A browser extension that replaces your new tab page.
nuTab lets you keep notes, todos and favorite links in a place where you won't ever forget them.
As a proper information junkie, I'm always searching for the best way to write and organize my notes. The main unsolved part of my note-taking process was the top of the funnel. Where should I put the quick thoughts, interesting snippets from the web, or small todos? Many people use sticky notes for that, and I did too.
That resulted in various annoyances like a messy table and lost notes. Looking for an alternative, I stumbled upon (now inactive) project called Papier, that simply showed a markdown editor on the new tab of the browser. Brilliant. As I was happily using it for many months, I started to miss some features that would make such extension even better.
Long story short, Papier got shut down and I decided to make my own, better version. And learn how to make & publish a browser extension at the same time.

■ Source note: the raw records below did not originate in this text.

@[simp] theorem evalHold_frame (i t : Nat) (s : State) :
    (evalHold s i t).time = s.time ∧ (evalHold s i t).link = s.link ∧
    (evalHold s i t).queue.reserved = s.queue.reserved ∧ (evalHold s i t).volume = s.volume ∧
    (evalHold s i t).leaves = s.leaves ∧ (evalHold s i t).plan = s.plan ∧
    (evalHold s i t).motion.profile = s.motion.profile ∧ (evalHold s i t).lamps.aims = s.lamps.aims ∧
    (evalHold s i t).lamps.grants = s.lamps.grants ∧
    (evalHold s i t).lamps.interval = s.lamps.interval ∧
    (evalHold s i t).lamps.recipes = s.lamps.recipes ∧ (evalHold s i t).dose = s.dose ∧
    (evalHold s i t).seq.orders = s.seq.orders ∧ (evalHold s i t).seq.cameras = s.seq.cameras ∧
    (evalHold s i t).lines.binding = s.lines.binding ∧ (evalHold s i t).safe = s.safe ∧
    (evalHold s i t).chargeGood = s.chargeGood ∧ (evalHold s i t).pending = s.pending :=
  by unfold evalHold; (repeat' split) <;> simp

/-- The hold group keeps the hold as it is, brings it into force, or releases it. -/
theorem evalHold_cases (i t : Nat) (s : State) :
    evalHold s i t = s ∨
    (s.lines.hold = none ∧ groupActive s = true ∧ evalHold s i t = holdOn s i t) ∨
    ∃ h, s.lines.hold = some h ∧ groupActive s = false ∧ evalHold s i t = holdOff s i t h := by
  cases h : s.lines.hold <;> cases g : groupActive s <;> simp [evalHold, h, g]

@[simp] theorem holdAfresh_frame (s : State) :
    (holdAfresh s).time = s.time ∧ (holdAfresh s).link = s.link ∧
    (holdAfresh s).queue.reserved = s.queue.reserved ∧ (holdAfresh s).volume = s.volume ∧
    (holdAfresh s).leaves = s.leaves ∧ (holdAfresh s).plan = s.plan ∧
    (holdAfresh s).motion.profile = s.motion.profile ∧ (holdAfresh s).lamps.aims = s.lamps.aims ∧
    (holdAfresh s).lamps.grants = s.lamps.grants ∧ (holdAfresh s).lamps.interval = s.lamps.interval ∧
    (holdAfresh s).lamps.recipes = s.lamps.recipes ∧ (holdAfresh s).dose = s.dose ∧
    (holdAfresh s).seq.orders = s.seq.orders ∧ (holdAfresh s).seq.cameras = s.seq.cameras ∧
    (holdAfresh s).lines.binding = s.lines.binding ∧ (holdAfresh s).safe = s.safe ∧
    (holdAfresh s).chargeGood = s.chargeGood ∧ (holdAfresh s).pending = s.pending :=
  by unfold holdAfresh; dsimp only; (repeat' split) <;> simp

@[simp] theorem noteLeaf_frame (f : Fn) (s : State) :
    (noteLeaf s f).time = s.time ∧ (noteLeaf s f).link = s.link ∧ (noteLeaf s f).queue = s.queue ∧
    (noteLeaf s f).volume = s.volume ∧ (noteLeaf s f).leaves = s.leaves ∧
    (noteLeaf s f).plan = s.plan ∧ (noteLeaf s f).motion.profile = s.motion.profile ∧
    (noteLeaf s f).lamps = s.lamps ∧ (noteLeaf s f).dose = s.dose ∧ (noteLeaf s f).seq = s.seq ∧
    (noteLeaf s f).lines = s.lines ∧ (noteLeaf s f).safe = s.safe ∧
    (noteLeaf s f).chargeGood = s.chargeGood ∧ (noteLeaf s f).pending = s.pending :=
  by simp [noteLeaf]

@[simp] theorem handEdge_frame (f : Fn) (t : Nat) (s : State) :
    (handEdge s f t).time.clock = s.time.clock ∧ (handEdge s f t).link = s.link ∧
    (handEdge s f t).volume.state = s.volume.state ∧
    (handEdge s f t).volume.leafCount = s.volume.leafCount ∧ (handEdge s f t).plan = s.plan ∧
    (handEdge s f t).motion.profile = s.motion.profile ∧
    (handEdge s f t).lamps.recipes = s.lamps.recipes ∧ (handEdge s f t).dose.banks = s.dose.banks ∧
    (handEdge s f t).dose.aims = s.dose.aims ∧ (handEdge s f t).seq.cameras = s.seq.cameras ∧
    (handEdge s f t).lines.binding = s.lines.binding ∧ (handEdge s f t).lines.hold = s.lines.hold ∧
    (handEdge s f t).chargeGood = s.chargeGood ∧ (handEdge s f t).pending = s.pending :=
  by unfold handEdge; (repeat' split) <;> simp

@[simp] theorem handLine_frame (i : Nat) (b : Bool) (t : Nat) (s : State) :
    (handLine s i b t).time.clock = s.time.clock ∧ (handLine s i b t).link = s.link ∧
    (handLine s i b t).volume.state = s.volume.state ∧
    (handLine s i b t).volume.leafCount = s.volume.leafCount ∧ (handLine s i b t).plan = s.plan ∧
    (handLine s i b t).motion.profile = s.motion.profile ∧
    (handLine s i b t).lamps.recipes = s.lamps.recipes ∧ (handLine s i b t).dose.banks = s.dose.banks ∧
    (handLine s i b t).dose.aims = s.dose.aims ∧ (handLine s i b t).seq.cameras = s.seq.cameras ∧
    (handLine s i b t).lines.binding = s.lines.binding ∧ (handLine s i b t).lines.hold = s.lines.hold ∧
    (handLine s i b t).chargeGood = s.chargeGood ∧ (handLine s i b t).pending = s.pending :=
  by unfold handLine; (repeat' split) <;> simp

@[simp] theorem acceptEdge_frame (i : Nat) (b : Bool) (t : Nat) (s : State) :
    (acceptEdge s i b t).time.clock = s.time.clock ∧ (acceptEdge s i b t).link = s.link ∧
    (acceptEdge s i b t).volume.state = s.volume.state ∧
    (acceptEdge s i b t).volume.leafCount = s.volume.leafCount ∧ (acceptEdge s i b t).plan = s.plan ∧
    (acceptEdge s i b t).motion.profile = s.motion.profile ∧
    (acceptEdge s i b t).lamps.recipes = s.lamps.recipes ∧
    (acceptEdge s i b t).dose.banks = s.dose.banks ∧ (acceptEdge s i b t).dose.aims = s.dose.aims ∧
    (acceptEdge s i b t).seq.cameras = s.seq.cameras ∧
    (acceptEdge s i b t).lines.binding = s.lines.binding ∧
    (acceptEdge s i b t).chargeGood = s.chargeGood ∧ (acceptEdge s i b t).pending = s.pending :=
  by unfold acceptEdge; dsimp only; (repeat' split) <;> simp

@[simp] theorem acceptDue_frame (i : Nat) (s : State) :
    (acceptDue s i).time.clock = s.time.clock ∧ (acceptDue s i).link = s.link ∧
    (acceptDue s i).volume.state = s.volume.state ∧
    (acceptDue s i).volume.leafCount = s.volume.leafCount ∧ (acceptDue s i).plan = s.plan ∧
    (acceptDue s i).motion.profile = s.motion.profile ∧
    (acceptDue s i).lamps.recipes = s.lamps.recipes ∧ (acceptDue s i).dose.banks = s.dose.banks ∧
    (acceptDue s i).dose.aims = s.dose.aims ∧ (acceptDue s i).seq.cameras = s.seq.cameras ∧
    (acceptDue s i).lines.binding = s.lines.binding ∧ (acceptDue s i).chargeGood = s.chargeGood ∧
    (acceptDue s i).pending = s.pending :=
  by unfold acceptDue; split <;> simp

/-- A pending change is accepted when it is due, or nothing happens. -/
theorem acceptDue_cases (i : Nat) (s : State) :
    (dueChange s (getLine s i) = none ∧ acceptDue s i = s) ∨
    ∃ high t, dueChange s (getLine s i) = some (high, t) ∧ acceptDue s i = acceptEdge s i high t := by
  cases h : dueChange s (getLine s i) with
  | none => exact .inl ⟨rfl, by simp [acceptDue, h]⟩
  | some x => exact .inr ⟨x.1, x.2, rfl, by simp [acceptDue, h]⟩

@[simp] theorem restage_frame (i : Nat) (s : State) :
    (restage s i).time = s.time ∧ (restage s i).link = s.link ∧ (restage s i).queue = s.queue ∧
    (restage s i).volume = s.volume ∧ (restage s i).leaves = s.leaves ∧ (restage s i).plan = s.plan ∧
    (restage s i).motion = s.motion ∧ (restage s i).lamps = s.lamps ∧ (restage s i).dose = s.dose ∧
    (restage s i).seq = s.seq ∧ (restage s i).lines.binding = s.lines.binding ∧
    (restage s i).lines.hold = s.lines.hold ∧ (restage s i).safe = s.safe ∧
    (restage s i).chargeGood = s.chargeGood ∧ (restage s i).pending = s.pending :=
  by unfold restage; (repeat' split) <;> simp
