-- ==== Sys2Proof/Proofs/WorkMotion.lean ====
section
/-! The work under the sequencer, the safe state and the turn cycle. -/
namespace Sys2Proof.Machine

/-! ### Granted firings under the lamp controller's operations -/

theorem mem_captureNames {gs : List Grant} {n : Nat} : n ∈ captureNames gs ↔ ∃ g ∈ gs, g.capture = some n := by
  simp [captureNames]

theorem captureNames_filter (q : Grant → Bool) (gs : List Grant) : captureNames (gs.filter q) ⊆ captureNames gs :=
  fun n hn => by
    obtain ⟨g, hg, hc⟩ := mem_captureNames.mp hn
    exact mem_captureNames.mpr ⟨g, (List.mem_filter.mp hg).1, hc⟩

/-- Dropping a conditioning flash touches no firing of a capture. -/
@[simp] theorem captureNames_dropConditioning (s : State) (bk : Bank) :
    captureNames (dropConditioning s bk).lamps.grants = captureNames s.lamps.grants := by
  show captureNames (s.lamps.grants.filter _) = _
  induction s.lamps.grants with
  | nil => rfl
  | cons g gs ih =>
    rw [List.filter_cons]
    cases hc : g.capture with
    | none => split <;> simpa [captureNames, List.filterMap_cons, hc] using ih
    | some n => simpa [captureNames, List.filterMap_cons, hc] using ih

@[simp] theorem captureNames_enterStandby (s : State) (bk : Bank) (c : BankCause) :
    captureNames (enterStandby s bk c).lamps.grants = captureNames s.lamps.grants := by simp [enterStandby]

@[simp] theorem captureNames_powerOff (s : State) (bk : Bank) :
    captureNames (powerOff s bk).lamps.grants = captureNames s.lamps.grants := by simp [powerOff]

@[simp] theorem captureNames_endCharge (s : State) (bk : Bank) :
    captureNames (endCharge s bk).lamps.grants = captureNames s.lamps.grants := by unfold endCharge; split <;> simp

@[simp] theorem captureNames_startCharging (s : State) (bk : Bank) :
    captureNames (startCharging s bk).lamps.grants = captureNames s.lamps.grants := by
  unfold startCharging; split <;> simp

@[simp] theorem captureNames_idleBank (s : State) (bk : Bank) :
    captureNames (idleBank s bk).lamps.grants = captureNames s.lamps.grants := by unfold idleBank; split <;> simp

@[simp] theorem captureNames_returnReady (s : State) (bk : Bank) :
    captureNames (returnReady s bk).lamps.grants = captureNames s.lamps.grants := by
  unfold returnReady; split <;> simp

@[simp] theorem captureNames_enterIdle (s : State) :
    captureNames (enterIdle s).lamps.grants = captureNames s.lamps.grants := by simp [enterIdle]

/-! ### Operations that leave the work as it was -/

@[simp] theorem work_restartIdle (s : State) : work (restartIdle s) = work s := by simp [work]

@[simp] theorem work_judgeLit (s : State) : work (judgeLit s) = work s := by simp [work]

@[simp] theorem work_judgeReady (s : State) : work (judgeReady s) = work s := by simp [work]

@[simp] theorem work_endInterval (s : State) : work (endInterval s) = work s := by simp [work]

@[simp] theorem work_wakeIfIdle (s : State) (c : WakeCause) : work (wakeIfIdle s c) = work s := by simp [work]

@[simp] theorem work_offerMinor (s : State) (b : Body) : work (offerMinor s b) = work s := by simp [work]

@[simp] theorem work_offerMajor (s : State) (b : Body) : work (offerMajor s b) = work s := by simp [work]

@[simp] theorem work_driveFn (s : State) (f : Fn) (v : Bool) : work (driveFn s f v) = work s := by simp [work]

@[simp] theorem work_modifyLine (s : State) (i : Nat) (f : Line → Line) : work (modifyLine s i f) = work s := by
  simp [work]

@[simp] theorem work_offerEvent (s : State) (i : Nat) (c : EventCause) (t : Nat) :
    work (offerEvent s i c t) = work s := by simp [work]

@[simp] theorem work_startRaise (s : State) (b : Bool) : work (startRaise s b) = work s := by simp [work]

@[simp] theorem work_startLowering (s : State) : work (startLowering s) = work s := by simp [work]

@[simp] theorem work_followPlaten (s : State) : work (followPlaten s) = work s := by simp [work]

@[simp] theorem work_startAdjust (s : State) (k : Nat) : work (startAdjust s k) = work s := rfl

@[simp] theorem work_suctionOff (s : State) : work (suctionOff s) = work s := rfl

@[simp] theorem work_judgeSilence (s : State) : work (judgeSilence s) = work s := by simp [work]

@[simp] theorem work_enterReady (s : State) (bk : Bank) (c : Option BankCause) :
    work (enterReady s bk c) = work s := by simp [work]

@[simp] theorem work_enterConditioning (s : State) (bk : Bank) (c : BankCause) :
    work (enterConditioning s bk c) = work s := by simp [work]

@[simp] theorem work_returnReady (s : State) (bk : Bank) : work (returnReady s bk) = work s := by simp [work]

@[simp] theorem work_endCharge (s : State) (bk : Bank) : work (endCharge s bk) = work s := by simp [work]

@[simp] theorem work_enterIdle (s : State) : work (enterIdle s) = work s := by simp [work]

@[simp] theorem work_modifyBank (s : State) (bk : Bank) (f : BankRec → BankRec) :
    work (modifyBank s bk f) = work s := by simp [work]

@[simp] theorem work_topUp (s : State) (bk : Bank) : work (topUp s bk) = work s := by simp [work]

@[simp] theorem work_foldl_requestHood (s : State) (n : Nat) (bs : List Bank) :
    work (bs.foldl (requestHood n) s) = work s := by simp [work]

/-! ### The capture in flight -/

theorem unfired_mapSides {f : SideRec → SideRec} (hf : ∀ x, unfiredSide x → unfiredSide (f x)) {c : Capture}
    (h : unfired c) : unfired (mapSides f c) := by
  have key : ∀ {x : Option SideRec}, (∀ y, x = some y → unfiredSide y) → ∀ y, x.map f = some y → unfiredSide y :=
    fun hx y hy => by
      obtain ⟨z, hz, rfl⟩ := Option.map_eq_some_iff.mp hy
      exact hf z (hx z hz)
  intro sd x hx
  cases sd with
  | left => exact key (h .left) x hx
  | right => exact key (h .right) x hx

/-- A change of the capture in flight that keeps its number, its test and its opening. -/
theorem works_mapCapture (s : State) (f : Capture → Capture) (seq : ∀ c, (f c).seq = c.seq)
    (t0 : ∀ c, (f c).t0 = c.t0) (opening : ∀ c, (f c).opening = c.opening)
    (sides : ∀ c, s.seq.capture = some c → c.t0 = none → unfired c → unfired (f c)) :
    Works s { s with seq.capture := s.seq.capture.map f } := by
  cases hc : s.seq.capture with
  | none => exact .of_eq (by simp [work, hc])
  | some c =>
    exact .step (.capture c (f c) hc (seq c) (t0 c) (.inl (opening c)) (sides c hc)) (by simp [work])

theorem modifySide_works (s : State) (sd : Side) (f : SideRec → SideRec)
    (hf : ∀ c x, s.seq.capture = some c → c.t0 = none → c.sides.get sd = some x → unfiredSide x →
      unfiredSide (f x)) : Works s (modifySide s sd f) := by
  refine works_mapCapture s (fun c => { c with sides := c.sides.set sd ((c.sides.get sd).map f) }) (fun _ => rfl)
    (fun _ => rfl) (fun _ => rfl) fun c hc ht hu y x hx => ?_
  by_cases hy : y = sd
  · subst hy
    obtain ⟨z, hz, rfl⟩ := Option.map_eq_some_iff.mp (pair_get_set .. ▸ hx)
    exact hf c z hc ht hz (hu y z hz)
  · exact hu y x (pair_get_set_ne c.sides hy _ ▸ hx)

theorem unfiredSide_ended {x : SideRec} {o : SideOutcome} (h : x.stage = .ended o) : unfiredSide x := .inr ⟨o, h⟩

theorem unfiredSide_endArming (o : SideOutcome) (x : SideRec) (h : unfiredSide x) : unfiredSide (endArming o x) := by
  unfold endArming
  split
  · exact unfiredSide_ended rfl
  · exact h

theorem unfiredSide_endUnsynced (o : SideOutcome) (x : SideRec) (h : unfiredSide x) :
    unfiredSide (endUnsynced o x) := by
  unfold endUnsynced
  split
  · exact unfiredSide_ended rfl
  · exact unfiredSide_ended rfl
  · exact h

/-- A hold or the safe state ends the sides of the capture in flight that have not been synced (R126, R127). -/
theorem endUnsynced_works (s : State) (o : SideOutcome) :
    Works s { s with seq.capture := s.seq.capture.map fun c =>
      { mapSides (endUnsynced o) c with deadline := none } } :=
  works_mapCapture s _ (fun _ => rfl) (fun _ => rfl) (fun _ => rfl) fun _ _ _ hu =>
    unfired_mapSides (unfiredSide_endUnsynced o) hu

theorem holdCapture_works (s : State) : Works s (holdCapture s) := endUnsynced_works s .abortedHold

/-- The end of the capture in flight (R123). -/
theorem endCapture_works {s : State} {c : Capture} (hc : s.seq.capture = some c)
    (made : captureGranted s c.seq = false) : Works s (endCapture s c) := by
  refine .step (.endCapture c hc fun hn => ?_) (by simp [work, endCapture])
  obtain ⟨g, hg, he⟩ := mem_captureNames.mp hn
  have : captureGranted s c.seq = true := List.any_eq_true.mpr ⟨g, hg, by simp [he]⟩
  simp [this] at made

theorem captureDone_granted {s : State} {c : Capture} (h : captureDone s c = true) :
    captureGranted s c.seq = false := by simp [captureDone] at h; exact h.2

/-! ### The sequencer -/

theorem unfired_freshSides (s : State) (x : Sides) (c : Capture)
    (hl : c.sides.l = if wants x .left then some (freshSide s .left) else none)
    (hr : c.sides.r = if wants x .right then some (freshSide s .right) else none) : unfired c := by
  intro sd y hy
  left
  cases sd with
  | left =>
    rw [show c.sides.get .left = _ from hl] at hy
    split at hy <;> cases hy
    rfl
  | right =>
    rw [show c.sides.get .right = _ from hr] at hy
    split at hy <;> cases hy
    rfl

theorem discardLate_works {s : State} {o : Order} {rest : List Order} (h : s.seq.orders = o :: rest) :
    Works s (discardLate s o rest) :=
  .step (.discard o rest h) (by simp [work, discardLate])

- 2020, April: Started development as a little side project
- 2020, May: Released the first version on Chrome and MS Edge store
- 2020, June: Received a $99 donation!
- 2020, December: Reached 1000 users and released a Firefox version
Since it's a browser extension, there's not much of a "stack" to talk about currently. It's basically a Vue.js app using the wonderful TipTap editor. I already started to expand nuTab to feature a cloud sync and other "Pro" features, that will require more technologies.
What I learned
Despite that browser extensions are "just" simple web pages, their development requires a different mindset. Especially around handling user data and communicating with the browser APIs.
The biggest technical challenge was setting up the process for developing Chromium and Firefox versions from a single codebase. Thankfully, the WebExtension format standardized most of the key differences between Firefox and Chromium extension APIs.
The most interesting design challenge was creating the best text editing experience. nuTab editor allows you to use Markdown to style your notes, but acts as a WYSIWYG editor at the same time. You don't need to even know what "Markdown" means to use it to its full potential. Dynamic todos with a proper checkmark mechanism that you can reorder by dragging are delightful to use. I'm the most proud of this part and I invite you to try it.